Item 5. Past Contacts, Transactions, Negotiations and Agreements.

(e) Agreements Involving the Subject Company’s Securities. The information set forth in the Offering Memorandum under Section 10 (“Interests of Directors, Executive Officers and Affiliates; Transactions and Arrangements Concerning the Options”) is incorporated herein by reference. The Company’s equity plans and related agreements are incorporated herein by reference hereto as Exhibits (d)(1)-(12).

 

Item 6. Purposes of the Transaction and Plans or Proposals.

(a) Purposes. The information set forth in the Offering Memorandum under “Summary Term Sheet” and Section 2 (“Purpose of this Offer”) is incorporated herein by reference.

(b) Use of Securities Acquired. The information set forth in the Offering Memorandum under Section 5 (“Acceptance of Eligible Options for Exchange and Issuance of Replacement Options”), Section 8 (“Source and Amount of Consideration; Terms of Replacement Options”) and Section 11 (“Status of Eligible Options Acquired by Us in this Offer; Accounting Consequences of this Offer”) is incorporated herein by reference.

(c) Plans. Not applicable.

 

Item 7. Source and Amount of Funds or Other Consideration.

(a) Source of Funds. The information set forth in the Offering Memorandum under Section 5 (“Acceptance of Eligible Options for Exchange and Issuance of Replacement Options”), Section 8 (“Source and Amount of Consideration; Terms of Replacement Options”) and Section 15 (“Fees and Expenses”) is incorporated herein by reference.

(b) Conditions. The information set forth in the Offering Memorandum under “Summary Term Sheet” and Section 7 (“Conditions of this Offer”) is incorporated herein by reference. There are no alternative financing arrangements or financing plans for the Offer.

(d) Borrowed Funds. Not applicable.

 

Item 8. Interest in Securities of the Subject Company.

(a) Securities Ownership. The information set forth in the Offering Memorandum under Section 10 (“Interests of Directors, Executive Officers and Affiliates; Transactions and Arrangements Concerning the Options”) is incorporated herein by reference.

(b) Securities Transactions. The information set forth in the Offering Memorandum under Section 10 (“Interests of Directors, Executive Officers and Affiliates; Transactions and Arrangements Concerning the Options”) and in Schedule A of the Offering Memorandum is incorporated herein by reference.

 

Item 9. Person/Assets, Retained, Employed, Compensated or Used.

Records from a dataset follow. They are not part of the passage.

-- ==== Sys2Proof/Machine/Step.lean ====
section
/-! DEFINITION. One step of the machine (43_control.md rule R190). -/

namespace Sys2Proof.Machine

/-- One step: nothing runs with an ill-formed configuration (00_scope.md rule R12), nothing steps from a
recorded fault (60_exceptions.md rule R212); otherwise the sequencer's step (rule R190). -/
def step (s : State) : Host.Outcome State Fault Refusal :=
  if s.params.wf then
    match s.fault with
    | some r => .fault (.stopped r.code r.pc r.word)
    | none => runSequencer s
  else .refused .illFormedConfig

/-- The state with the opcode-table word `w` placed where `step` fetches next (log entry 3). -/
def State.withFetchWord (s : State) (nbits w : Nat) : State :=
  s.loadWord (BitVec.ofNat 16 (w % 2 ^ nbits))

end Sys2Proof.Machine
end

(a) Solicitations or Recommendations. Not applicable.

 

Item 10. Financial Statements.

(a) Financial Information. The information set forth in the Offering Memorandum under Section 9 (“Information Concerning Weight Watchers International, Inc.”) and Section 16 (“Additional Information”), the information set forth in the Company’s Annual Report on Form 10-K/A for the year ended January 3, 2015 under Part II, Item 8 “Financial Statements and Supplementary Data” filed with the Securities and Exchange Commission (“SEC”) on May 13, 2015 and the information set forth in the Company’s Quarterly Report on Form 10-Q for the quarter ended April 4, 2015 filed with the SEC on May 14, 2015 under Part I, Item 1 “Financial Statements” is incorporated herein by reference. A copy of the Annual Report on Form 10-K/A and the Quarterly Report on Form 10-Q can be accessed electronically on the SEC’s website at www.sec.gov.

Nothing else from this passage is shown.